* What is needed *
The number of lines below that contain the word "maps" is all that the answer should hold.

(Dataset excerpts)
------------------------------------------------------------------------
/-- Part 6 of the register maps. -/
def regMap6 : List RReg := [
  ⟨"TW_SLICE_USED", [⟨0x480104, [(0x8, 8)]⟩],
    [⟨0, 14, .ro, 0, []⟩, ⟨16, 13, .ro, 0, []⟩]⟩,
  ⟨"HQ_CTRL", [⟨0x10000, []⟩],
    [⟨0, 1, .rw, 0, []⟩]⟩,
  ⟨"HQ_LINK", [⟨0x10004, []⟩],
    [⟨0, 1, .ro, 0, []⟩, ⟨1, 3, .ro, 0, []⟩, ⟨4, 3, .ro, 0, []⟩]⟩,
  ⟨"HQ_EVENT", [⟨0x10008, []⟩],
    [⟨0, 1, .rs, 0, []⟩, ⟨1, 1, .rs, 0, []⟩, ⟨2, 1, .rs, 0, []⟩, ⟨3, 1, .rs, 0, []⟩, ⟨4, 1, .rs, 0, []⟩, ⟨24, 8, .rs, 0, []⟩]⟩,
  ⟨"URGENT_DB", [⟨0x10040, []⟩],
    [⟨0, 32, .wo, 0, []⟩]⟩,
  ⟨"URGENT_STATUS", [⟨0x10044, []⟩],
    [⟨0, 5, .ro, 0, []⟩, ⟨5, 3, .ro, 0, []⟩, ⟨8, 24, .ro, 0, []⟩]⟩,
  ⟨"URGENT_DROP", [⟨0x10048, []⟩],
    [⟨0, 32, .ro, 0, []⟩]⟩,
  ⟨"RING_BASE_LO", [⟨0x10100, [(0x40, 11)]⟩],
    [⟨12, 20, .rw, 0, []⟩]⟩,
  ⟨"RING_BASE_HI", [⟨0x10104, [(0x40, 11)]⟩],
    [⟨0, 32, .rw, 0, []⟩]⟩,
  ⟨"RING_CTRL", [⟨0x10108, [(0x40, 4)]⟩],
    [⟨0, 1, .rw, 0, []⟩, ⟨4, 5, .rw, 6, [(6, 16)]⟩, ⟨16, 5, .rw, 0, []⟩, ⟨24, 8, .rw, 1, []⟩]⟩,
  ⟨"RING_CTRL", [⟨0x10208, []⟩],
    [⟨0, 1, .rw, 0, []⟩, ⟨4, 5, .rw, 6, [(6, 16)]⟩, ⟨16, 5, .rw, 2, []⟩, ⟨24, 8, .rw, 1, []⟩]⟩,
  ⟨"RING_CTRL", [⟨0x10248, []⟩],
    [⟨0, 1, .rw, 0, []⟩, ⟨4, 5, .rw, 6, [(6, 16)]⟩, ⟨16, 5, .rw, 3, []⟩, ⟨24, 8, .rw, 1, []⟩]⟩,
  ⟨"RING_CTRL", [⟨0x10288, []⟩],
    [⟨0, 1, .rw, 0, []⟩, ⟨4, 5, .rw, 6, [(6, 16)]⟩, ⟨16, 5, .rw, 4, []⟩, ⟨24, 8, .rw, 1, []⟩]⟩,
  ⟨"RING_CTRL", [⟨0x102C8, []⟩],
    [⟨0, 1, .rw, 0, []⟩, ⟨4, 5, .rw, 6, [(6, 16)]⟩, ⟨16, 5, .rw, 5, []⟩, ⟨24, 8, .rw, 1, []⟩]⟩,
  ⟨"RING_CTRL", [⟨0x10308, []⟩],
    [⟨0, 1, .rw, 0, []⟩, ⟨4, 5, .rw, 6, [(6, 16)]⟩, ⟨16, 5, .rw, 0, []⟩, ⟨24, 8, .rw, 1, []⟩]⟩,
  ⟨"RING_CTRL", [⟨0x10348, []⟩],
    [⟨0, 1, .rw, 0, []⟩, ⟨4, 5, .rw, 6, [(6, 16)]⟩, ⟨16, 5, .rw, 1, []⟩, ⟨24, 8, .rw, 1, []⟩]⟩,
  ⟨"RING_CTRL", [⟨0x10388, []⟩],
    [⟨0, 1, .rw, 0, []⟩, ⟨4, 5, .rw, 6, [(6, 16)]⟩, ⟨16, 5, .rw, 6, []⟩, ⟨24, 8, .rw, 1, []⟩]⟩,
  ⟨"RING_COAL", [⟨0x1010C, [(0x40, 11)]⟩],
    [⟨0, 16, .rw, 0, []⟩]⟩,
  ⟨"RING_PI", [⟨0x10110, [(0x40, 11)]⟩],
    [⟨0, 16, .rw, 0, []⟩]⟩,
  ⟨"RING_CI", [⟨0x10114, [(0x40, 11)]⟩],
    [⟨0, 16, .rw, 0, []⟩]⟩,
  ⟨"RING_SEQ", [⟨0x10118, [(0x40, 11)]⟩],
    [⟨0, 32, .rw, 0, []⟩]⟩,
  ⟨"RING_LOST", [⟨0x1011C, [(0x40, 11)]⟩],
    [⟨0, 32, .ro, 0, []⟩]⟩,
  ⟨"RING_STATUS", [⟨0x10120, [(0x40, 11)]⟩],
    [⟨0, 1, .ro, 0, []⟩, ⟨1, 1, .ro, 0, []⟩, ⟨2, 16, .ro, 0, []⟩]⟩,
  ⟨"CFG_CTRL", [⟨0x20000, []⟩],
    [⟨0, 1, .go, 0, []⟩]⟩,
  ⟨"CFG_CRC_REF", [⟨0x20004, []⟩],
    [⟨0, 32, .rw, 0, []⟩]⟩]

/-- Part 7 of the register maps. -/
def regMap7 : List RReg := [
  ⟨"CFG_CRC_LAST", [⟨0x20008, []⟩],
    [⟨0, 32, .ro, 0, []⟩]⟩,
  ⟨"CFG_STATUS", [⟨0x2000C, []⟩],
    [⟨0, 18, .ro, 0, []⟩, ⟨24, 1, .ro, 0, []⟩, ⟨25, 1, .ro, 0, []⟩, ⟨26, 1, .ro, 0, []⟩, ⟨27, 1, .ro, 0, []⟩]⟩,
  ⟨"CFG_EVENT", [⟨0x20010, []⟩],
    [⟨0, 1, .rs, 0, []⟩, ⟨1, 1, .rs, 0, []⟩, ⟨2, 1, .rs, 0, []⟩, ⟨24, 8, .rs, 0, []⟩]⟩,
  ⟨"TBL_SEL", [⟨0x100, []⟩],
    [⟨0, 18, .rw, 0, []⟩, ⟨20, 6, .rw, 0, []⟩, ⟨28, 2, .rw, 0, []⟩]⟩,
  ⟨"TBL_LO", [⟨0x104, []⟩],
    [⟨0, 32, .rw, 0, []⟩]⟩,
  ⟨"TBL_HI", [⟨0x108, []⟩],
    [⟨0, 32, .rw, 0, []⟩]⟩,
  ⟨"TBL_CHK", [⟨0x10C, []⟩],
    [⟨0, 8, .ro, 0, []⟩, ⟨8, 1, .ro, 0, []⟩]⟩,
  ⟨"TBL_CTRL", [⟨0x110, []⟩],
    [⟨0, 1, .go, 0, []⟩, ⟨1, 1, .go, 0, []⟩, ⟨2, 1, .ro, 0, []⟩, ⟨3, 1, .ro, 0, []⟩]⟩,
  ⟨"GL_ID", [⟨0x0, []⟩],
    [⟨0, 16, .ro, 4808, []⟩, ⟨16, 4, .ro, 1, []⟩, ⟨20, 1, .ro, 0, []⟩]⟩,
  ⟨"GL_STRAP", [⟨0x4, []⟩],
    [⟨0, 1, .ro, 0, []⟩, ⟨1, 3, .ro, 0, []⟩]⟩,
  ⟨"GL_SCRATCH", [⟨0x8, []⟩],
    [⟨0, 32, .rw, 0, []⟩]⟩,
  ⟨"MX_EVENT", [⟨0x90000, []⟩],
    [⟨0, 1, .rs, 0, []⟩, ⟨24, 8, .rs, 0, []⟩]⟩,
  ⟨"MX_HOLD_CYCLE", [⟨0x90004, []⟩],
    [⟨0, 32, .ro, 0, []⟩]⟩,
  ⟨"MX_MASTER", [⟨0x90100, [(0x4, 21)]⟩],
    [⟨0, 6, .ro, 0, []⟩, ⟨6, 1, .ro, 0, []⟩, ⟨7, 1, .ro, 0, []⟩]⟩,
  ⟨"JY_BUILD", [⟨0x120000, []⟩],
    [⟨1, 7, .rwc, 0, []⟩]⟩,
  ⟨"JY_PRESENT", [⟨0x120004, []⟩],
    [⟨0, 1, .ro, 0, []⟩, ⟨1, 7, .ro, 0, []⟩]⟩,
  ⟨"JY_RMT_ADDR", [⟨0x120010, []⟩],
    [⟨0, 24, .rw, 0, []⟩, ⟨28, 3, .rw, 0, [(1, 7)]⟩]⟩,
  ⟨"JY_RMT_DATA", [⟨0x120014, []⟩],
    [⟨0, 32, .rw, 0, []⟩]⟩,
  ⟨"JY_RMT_CTRL", [⟨0x120018, []⟩],
    [⟨0, 1, .go, 0, []⟩, ⟨1, 1, .go, 0, []⟩, ⟨2, 1, .ro, 0, []⟩, ⟨3, 1, .ro, 0, []⟩]⟩,
  ⟨"JY_LINK_STATUS", [⟨0x120100, [(0x80, 8)]⟩],
    [⟨0, 3, .ro, 0, []⟩, ⟨3, 1, .ro, 0, []⟩, ⟨8, 8, .ro, 0, []⟩, ⟨16, 8, .ro, 0, []⟩]⟩,
  ⟨"JY_LINK_EVENT", [⟨0x120104, [(0x80, 8)]⟩],
    [⟨0, 1, .rs, 0, []⟩, ⟨1, 1, .rs, 0, []⟩, ⟨2, 1, .rs, 0, []⟩, ⟨3, 1, .rs, 0, []⟩, ⟨4, 1, .rs, 0, []⟩, ⟨24, 8, .rs, 0, []⟩]⟩,
  ⟨"JY_LINK_CTRL", [⟨0x120108, [(0x80, 8)]⟩],
    [⟨0, 1, .go, 0, []⟩]⟩,
  ⟨"JY_LINK_TAPS", [⟨0x12010C, [(0x80, 8)]⟩],
    [⟨0, 8, .rwc, 0, [(0, 15), (240, 255)]⟩, ⟨8, 8, .rwc, 48, [(0, 63)]⟩, ⟨16, 8, .rwc, 0, [(0, 15), (240, 255)]⟩]⟩,
  ⟨"JY_LINK_DELAY", [⟨0x120110, [(0x80, 8)]⟩],
    [⟨0, 16, .ro, 0, []⟩]⟩,
  ⟨"JY_HDR_ERR", [⟨0x120114, [(0x80, 8)]⟩],
    [⟨0, 32, .ro, 0, []⟩]⟩]

/-- Part 8 of the register maps. -/
def regMap8 : List RReg := [
  ⟨"JY_CTL_RETX", [⟨0x120118, [(0x80, 8)]⟩],
    [⟨0, 32, .ro, 0, []⟩]⟩,
  ⟨"FW_EVENT", [⟨0x40040, []⟩, ⟨0x400040, [(0x800, 256)]⟩, ⟨0x100040, [(0x400, 64)]⟩, ⟨0x120800, [(0x40, 8)]⟩, ⟨0x860000, [(0x40, 64)]⟩, ⟨0x960000, [(0x40, 64)]⟩, ⟨0xA01000, [(0x40, 32)]⟩],
    [⟨0, 1, .rs, 0, []⟩, ⟨1, 1, .rs, 0, []⟩, ⟨2, 1, .rs, 0, []⟩, ⟨3, 1, .rs, 0, []⟩, ⟨4, 1, .rs, 0, []⟩, ⟨5, 1, .rs, 0, []⟩, ⟨6, 1, .rs, 0, []⟩, ⟨24, 8, .rs, 0, []⟩]⟩,
  ⟨"FW_CAP_INFO", [⟨0x40044, []⟩, ⟨0x400044, [(0x800, 256)]⟩, ⟨0x100044, [(0x400, 64)]⟩, ⟨0x120804, [(0x40, 8)]⟩, ⟨0x860004, [(0x40, 64)]⟩, ⟨0x960004, [(0x40, 64)]⟩, ⟨0xA01004, [(0x40, 32)]⟩],
    [⟨0, 1, .ro, 0, []⟩, ⟨1, 2, .ro, 0, []⟩, ⟨3, 1, .ro, 0, []⟩, ⟨4, 1, .ro, 0, []⟩, ⟨5, 3, .ro, 0, []⟩, ⟨8, 8, .ro, 0, []⟩, ⟨16, 8, .ro, 0, []⟩, ⟨24, 4, .ro, 0, []⟩]⟩,
  ⟨"FW_CAP_SRC", [⟨0x40048, []⟩, ⟨0x400048, [(0x800, 256)]⟩, ⟨0x100048, [(0x400, 64)]⟩, ⟨0x120808, [(0x40, 8)]⟩, ⟨0x860008, [(0x40, 64)]⟩, ⟨0x960008, [(0x40, 64)]⟩, ⟨0xA01008, [(0x40, 32)]⟩],
    [⟨0, 16, .ro, 0, []⟩, ⟨16, 16, .ro, 0, []⟩]⟩,
  ⟨"FW_CAP_ADDR", [⟨0x4004C, []⟩, ⟨0x40004C, [(0x800, 256)]⟩, ⟨0x10004C, [(0x400, 64)]⟩, ⟨0x12080C, [(0x40, 8)]⟩, ⟨0x86000C, [(0x40, 64)]⟩, ⟨0x96000C, [(0x40, 64)]⟩, ⟨0xA0100C, [(0x40, 32)]⟩],
    [⟨0, 32, .ro, 0, []⟩]⟩,
  ⟨"FW_CAP_TIME_LO", [⟨0x40050, []⟩, ⟨0x400050, [(0x800, 256)]⟩, ⟨0x100050, [(0x400, 64)]⟩, ⟨0x120810, [(0x40, 8)]⟩, ⟨0x860010, [(0x40, 64)]⟩, ⟨0x960010, [(0x40, 64)]⟩, ⟨0xA01010, [(0x40, 32)]⟩],
    [⟨0, 32, .ro, 0, []⟩]⟩,
  ⟨"FW_CAP_TIME_HI", [⟨0x40054, []⟩, ⟨0x400054, [(0x800, 256)]⟩, ⟨0x100054, [(0x400, 64)]⟩, ⟨0x120814, [(0x40, 8)]⟩, ⟨0x860014, [(0x40, 64)]⟩, ⟨0x960014, [(0x40, 64)]⟩, ⟨0xA01014, [(0x40, 32)]⟩],
    [⟨0, 32, .ro, 0, []⟩]⟩,
  ⟨"FW_CTRL", [⟨0x40058, []⟩, ⟨0x400058, [(0x800, 256)]⟩, ⟨0x100058, [(0x400, 64)]⟩, ⟨0x120818, [(0x40, 8)]⟩, ⟨0x860018, [(0x40, 64)]⟩, ⟨0x960018, [(0x40, 64)]⟩, ⟨0xA01018, [(0x40, 32)]⟩],
    [⟨0, 1, .go, 0, []⟩, ⟨1, 1, .ro, 0, []⟩, ⟨2, 1, .ro, 0, []⟩]⟩,
  ⟨"FW_COUNT", [⟨0x4005C, []⟩, ⟨0x40005C, [(0x800, 256)]⟩, ⟨0x10005C, [(0x400, 64)]⟩, ⟨0x12081C, [(0x40, 8)]⟩, ⟨0x86001C, [(0x40, 64)]⟩, ⟨0x96001C, [(0x40, 64)]⟩, ⟨0xA0101C, [(0x40, 32)]⟩],
    [⟨0, 16, .ro, 0, []⟩, ⟨16, 16, .ro, 0, []⟩]⟩,
  ⟨"FW_COUNT_F", [⟨0x40060, []⟩, ⟨0x400060, [(0x800, 256)]⟩, ⟨0x100060, [(0x400, 64)]⟩, ⟨0x120820, [(0x40, 8)]⟩, ⟨0x860020, [(0x40, 64)]⟩, ⟨0x960020, [(0x40, 64)]⟩, ⟨0xA01020, [(0x40, 32)]⟩],
    [⟨0, 16, .ro, 0, []⟩, ⟨16, 16, .ro, 0, []⟩]⟩,
  ⟨"FW_INJ_CTRL", [⟨0x40064, []⟩, ⟨0x400064, [(0x800, 256)]⟩, ⟨0x100064, [(0x400, 64)]⟩, ⟨0x120824, [(0x40, 8)]⟩, ⟨0x860024, [(0x40, 64)]⟩, ⟨0x960024, [(0x40, 64)]⟩, ⟨0xA01024, [(0x40, 32)]⟩],
    [⟨0, 8, .rw, 0, []⟩, ⟨8, 4, .rw, 0, []⟩, ⟨12, 1, .rw, 0, []⟩, ⟨13, 1, .go, 0, []⟩, ⟨14, 1, .ro, 0, []⟩, ⟨15, 1, .ro, 0, []⟩, ⟨16, 8, .rw, 0, []⟩]⟩,
  ⟨"FW_INJ_ADDR", [⟨0x40068, []⟩, ⟨0x400068, [(0x800, 256)]⟩, ⟨0x100068, [(0x400, 64)]⟩, ⟨0x120828, [(0x40, 8)]⟩, ⟨0x860028, [(0x40, 64)]⟩, ⟨0x960028, [(0x40, 64)]⟩, ⟨0xA01028, [(0x40, 32)]⟩],
    [⟨0, 32, .rw, 0, []⟩]⟩,
  ⟨"FW_INJ_ADDR_HI", [⟨0x4006C, []⟩],
    [⟨0, 16, .rw, 0, []⟩, ⟨16, 16, .rw, 0, []⟩]⟩,
  ⟨"FW_INJ_ADDR_HI", [⟨0x40006C, [(0x800, 256)]⟩, ⟨0x10006C, [(0x400, 64)]⟩, ⟨0x12082C, [(0x40, 8)]⟩, ⟨0x86002C, [(0x40, 64)]⟩, ⟨0x96002C, [(0x40, 64)]⟩, ⟨0xA0102C, [(0x40, 32)]⟩],
    [⟨0, 16, .rw, 0, []⟩]⟩,
  ⟨"FLT_STATUS", [⟨0x40000, []⟩],
    [⟨0, 1, .ro, 0, []⟩, ⟨1, 1, .ro, 0, []⟩, ⟨2, 1, .ro, 0, []⟩, ⟨3, 1, .ro, 0, []⟩, ⟨4, 1, .ro, 0, []⟩, ⟨5, 1, .ro, 0, []⟩]⟩,
  ⟨"FLT_CTRL", [⟨0x40004, []⟩],
    [⟨0, 1, .rw, 0, []⟩]⟩,
  ⟨"FLT_SRC", [⟨0x40100, [(0x4, 5)]⟩, ⟨0x40140, [(0x4, 82)]⟩],
    [⟨0, 8, .ro, 0, []⟩, ⟨8, 8, .ro, 0, []⟩, ⟨16, 8, .ro, 0, []⟩, ⟨24, 3, .ro, 0, []⟩, ⟨27, 1, .ro, 0, []⟩]⟩,
  ⟨"FLT_FENCED", [⟨0x40300, [(0x4, 14)]⟩],
    [⟨0, 32, .ro, 0, []⟩]⟩,
  ⟨"PWR_CFG", [⟨0x70000, []⟩],
    [⟨0, 6, .rwc, 25, [(5, 50)]⟩, ⟨16, 10, .rwc, 10, [(1, 1000)]⟩]⟩,
  ⟨"PWR_STATUS", [⟨0x70004, []⟩],
    [⟨0, 2, .ro, 0, []⟩, ⟨2, 1, .ro, 0, []⟩, ⟨3, 1, .ro, 0, []⟩, ⟨4, 1, .ro, 0, []⟩, ⟨5, 1, .ro, 1, []⟩, ⟨16, 10, .ro, 0, []⟩]⟩,
  ⟨"PWR_EVENT", [⟨0x70008, []⟩],
    [⟨0, 1, .rs, 0, []⟩, ⟨1, 1, .rs, 0, []⟩, ⟨2, 1, .rs, 0, []⟩, ⟨3, 1, .rs, 0, []⟩, ⟨4, 1, .rs, 0, []⟩, ⟨24, 8, .rs, 0, []⟩]⟩,
  ⟨"PWR_MON", [⟨0x7000C, []⟩],
    [⟨0, 12, .ro, 0, []⟩, ⟨16, 12, .ro, 0, []⟩]⟩,
  ⟨"PWR_SHED_LO", [⟨0x70010, []⟩],
    [⟨0, 32, .ro, 0, []⟩]⟩,
  ⟨"PWR_SHED_HI", [⟨0x70014, []⟩],
    [⟨0, 32, .ro, 0, []⟩]⟩,
  ⟨"PWR_SAG_COUNT", [⟨0x70018, []⟩],
    [⟨0, 32, .ro, 0, []⟩]⟩]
------------------------------------------------------------------------
* Output of the exercise *
3